Oral potassium salts, usually do not cause hyperkalemia. However, excessive potassium supplementation, input of a large amount of blood for a long time in stock, the use of a large number of potassium-containing drugs, can increase blood potassium, especially in patients with renal insufficiency, more likely to occur hyperkalemia.
Examine
an examination
Related inspection
Urine potassium serum potassium (K+, K)
(1) Medical history:
The clinical signs of hyperkalemia are similar to those of hypokalemia, which are very atypical and often masked by the symptoms of their primary disease. When inquiring about medical history, you should pay attention to the presence or absence of renal dysfunction, long-term application of potassium-sparing diuretics or potassium-containing drugs, as well as tissue damage or acidosis.
(2) Physical examination:
Muscle weakness can occur in the early stage, severe abdominal reflexes disappear, muscle paralysis, and even respiratory muscles are paralyzed. The early circulatory rate of the circulatory system is slow, severe arrhythmia, and even ventricular fibrillation leads to cardiac arrest.
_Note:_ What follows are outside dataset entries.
-- ==== Sys2Proof/Tests/Witness8.lean ====
section
/-! SUPPORT. Witnesses of the statements' hypotheses: registers, the snapshot, audit, power, injection, scrub, management. -/

namespace Sys2Proof.Tests
open Sys2Proof Sys2Proof.Machine
set_option Elab.async false

/-! ## Registers -/

/-- PlainReg's test. -/
def plainTest (s : State) (r : Role) (off v : Nat) : Bool :=
  match regAt off with
  | none => false
  | some w => decide (w.grd = 0) && !w.readOnly && mayWrite r w 0 && decide (off ≠ 0x00010000) && decide (off ≠ 0x00030000)
      && decide (off ≠ 0x00040010) && !isPeerWord off && decide (counterWord off = none) && !windowOff s off && decide (wordCheck s off v = cOk)

theorem plain_of {s : State} {r : Role} {off v : Nat} (h : plainTest s r off v = true) : ∃ w, regAt off = some w ∧ PlainReg s r off w v := by
  unfold plainTest at h
  cases e : regAt off with
  | none => simp [e] at h
  | some w =>
    simp only [e, Bool.and_eq_true, decide_eq_true_eq, Bool.not_eq_true'] at h
    obtain ⟨⟨⟨⟨⟨⟨⟨⟨⟨h1, h2⟩, h3⟩, h4⟩, h5⟩, h6⟩, h7⟩, h8⟩, h9⟩, h10⟩ := h
    exact ⟨w, rfl, e, h1, h2, h3, h4, h5, h6, h7, h8, h9, h10⟩

/-- RegAccess's test for session 1. -/
def accessTest (s : State) (x : Session) (addr : W64) (a : Nat) : Bool :=
  decide (sess? s 1 = some x) && x.opened && decide (x.role ≠ .none) && nodeLocal s addr && decide (localOf addr = a)
    && decide (mlook s.guards 1 = none) && decide (mlook s.hiCaps 1 = none) && decide (s.wire = [])

theorem access_of {s : State} {x : Session} {addr : W64} {a : Nat} (h : accessTest s x addr a = true) : RegAccess s 1 x addr a := by
  simp only [accessTest, Bool.and_eq_true, decide_eq_true_eq] at h
  obtain ⟨⟨⟨⟨⟨⟨⟨h1, h2⟩, h3⟩, h4⟩, h5⟩, h6⟩, h7⟩, h8⟩ := h
  exact ⟨h1, h2, h3, h4, h5, h6, h7, h8⟩

theorem witness_RegistersReadAndWrite :
    mwf 0 ready.regs = true ∧ RegAccess ready 1 (sessionOf .operator 0) (regAddr 0x000B000C) (regRegion + 0x000B000C) ∧
    (RegAccess ready 1 (sessionOf .operator 0) (regAddr 0x00070000) (regRegion + 0x00070000) ∧
      ∃ w, regAt 0x00070000 = some w ∧ PlainReg ready .operator 0x00070000 w 5) ∧
    (regAt 0 = some {} ∧ (∀ v : W32, wordCheck ready 0 v.toNat = cOk) ∧ pairRead ready 0 = none) ∧
    (RegAccess ready 1 (sessionOf .operator 0) (regAddr 0x00070100) (regRegion + 0x00070100) ∧ regAt 0x00070100 ≠ none ∧
      counterWord 0x00070100 = some (rcvCnt 0, false) ∧ windowOff ready 0x00070100 = false) := by
  refine ⟨by decide +kernel, access_of (by decide +kernel), ⟨access_of (by decide +kernel), plain_of (by decide +kernel)⟩,
    ⟨by decide +kernel, fun v => by simp [wordCheck, miRange], by decide +kernel⟩, access_of (by decide +kernel), by decide +kernel⟩

/-- The alias word of bit 3 of RCV_TARGET. -/
def aliasRel : Nat := 0x00070000 * 32 + 4 * 3

theorem witness_RegistersReadAndWrite_alias :
    RegAccess ready 1 (sessionOf .operator 0) (BitVec.ofNat 64 (causeway (aliasRegion + aliasRel))) (aliasRegion + aliasRel) ∧
      aliasOf aliasRel = (0x00070000, 3) ∧ aliasRel % 4 = 0 ∧
      (∃ w, regAt 0x00070000 = some w ∧ PlainReg ready .operator 0x00070000 w 8 ∧ bit w.rw 3 = true ∧ bit w.w1c 3 = false ∧
        bit w.w1s 3 = false ∧ bit w.wo 3 = false) := by
  refine ⟨access_of (by decide +kernel), by decide +kernel, by decide +kernel, ?_⟩
  obtain ⟨w, h, p⟩ := plain_of (s := ready) (r := .operator) (off := 0x00070000) (v := 8) (by decide +kernel)
  have e : (regAt 0x00070000).any (fun w => bit w.rw 3 && !bit w.w1c 3 && !bit w.w1s 3 && !bit w.wo 3) = true := by decide +kernel
  rw [h] at e
  simp only [Option.any_some, Bool.and_eq_true, Bool.not_eq_true'] at e
  exact ⟨w, h, p, e.1.1.1, e.1.1.2, e.1.2, e.2⟩

/-- A value half of THM_LIMITS pends. -/
def guarded : State := { ready with guards := [(2, { off := 0x00060000, v := 0x00735A50, left := 3 })] }

theorem witness_GuardedPairsTakeBothHalves :
    (∃ w, regAt 0x00060000 = some w ∧ w.grd ≠ 0 ∧ w.right = .installer ∧ mayWrite .installer w 5 = true) ∧
    sess? guarded 2 = some (sessionOf .installer 1) ∧ nodeLocal guarded (regAddr 0x00060000) = true ∧ guarded.wire = [] ∧
    mlook guarded.hiCaps 2 = none ∧ localOf (regAddr 0x00060000) = regRegion + 0x00060000 ∧
    localOf (regAddr 0x00068000) = regRegion + 0x00060000 + 0x8000 ∧ mlook ready.guards 2 = none ∧
    mlook guarded.guards 2 = some { off := 0x00060000, v := 0x00735A50, left := 3 } ∧
    mlook (mdel (accessTick 2 guarded).guards 2) 2 = none ∧ (0xFF8CA5AF : W32) = ~~~0x00735A50 ∧ roleOf guarded 2 = .installer ∧
    isPeerWord 0x00060000 = false := by
  refine ⟨⟨_, rfl, by decide +kernel, by decide +kernel, by decide +kernel⟩, by decide +kernel⟩

/-! ## The snapshot and the audit log -/

/-- A capture runs, the dies below `n` cut. -/
def capturing (n : Nat) : State := { ready with snap := { ready.snap with busy := true, cut := (List.range n).map (fun d => (d, true)) } }

/-- A flush runs. -/
def flushing : State := { ready with audit := { ready.audit with busy := true } }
(3) Laboratory inspection:
1. Blood potassium determination
Serum potassium above 5.5mmol/L is hyperkalemia. It should be differentiated from pseudohyperkalemia, which may be caused by hemolysis when the tourniquet is not released or the arm is flexed and stretched and the fist movement is excessive. In addition, serum potassium levels may also increase when platelets or white blood cells are significantly increased.
2. Renal function test
Including blood urea nitrogen, creatinine, endogenous creatinine clearance, urine relative density or osmotic pressure, urine volume and urine dilution or concentration function determination.
3. Determination of plasma renin activity and aldosterone.
(4) Equipment inspection:
Electrocardiogram examination: When the serum potassium level increased above 6mmol / L, about 25% of patients may have ECG changes. When serum potassium reaches 8mmol / L, 80% of patients have ECG changes. Severe heart rhythm disorders and even cardiac arrest can occur when serum potassium reaches 8-10 mmol / L. The typical electrocardiogram of hyperkalemia is characterized by high T wave and shortened QT interval. In severe cases, P wave disappears and QRS wave broadens. Further S-T segment and T wave fuse, T wave widens, and QRS wave forms a double. Wavy. Finally, ventricular fibrillation occurs.
Diagnosis
Differential diagnosis
1. Hypermagnesemia: ECG changes are similar to hyperkalemia and should be identified. In the diagnosis of the cause, according to the history, clinical manifestations and laboratory tests to determine whether there is renal insufficiency, blood potassium excretion is reduced and hyperkalemia is caused. According to the determination of plasma renin activity, adrenal cortisol and aldosterone to determine whether the adrenal cortex is functionally reduced. Ask if there is a history of using potassium-sparing diuretics or other drugs that can affect abnormal potassium distribution to determine whether hyperkalemia is caused by drugs.
2. Pseudohyperkalemia: Pseudohyperkalemia is seen in hemolysis in vitro. When the blood is drawn, the compression of the cuff is too long, and platelets or leukocytosis increase.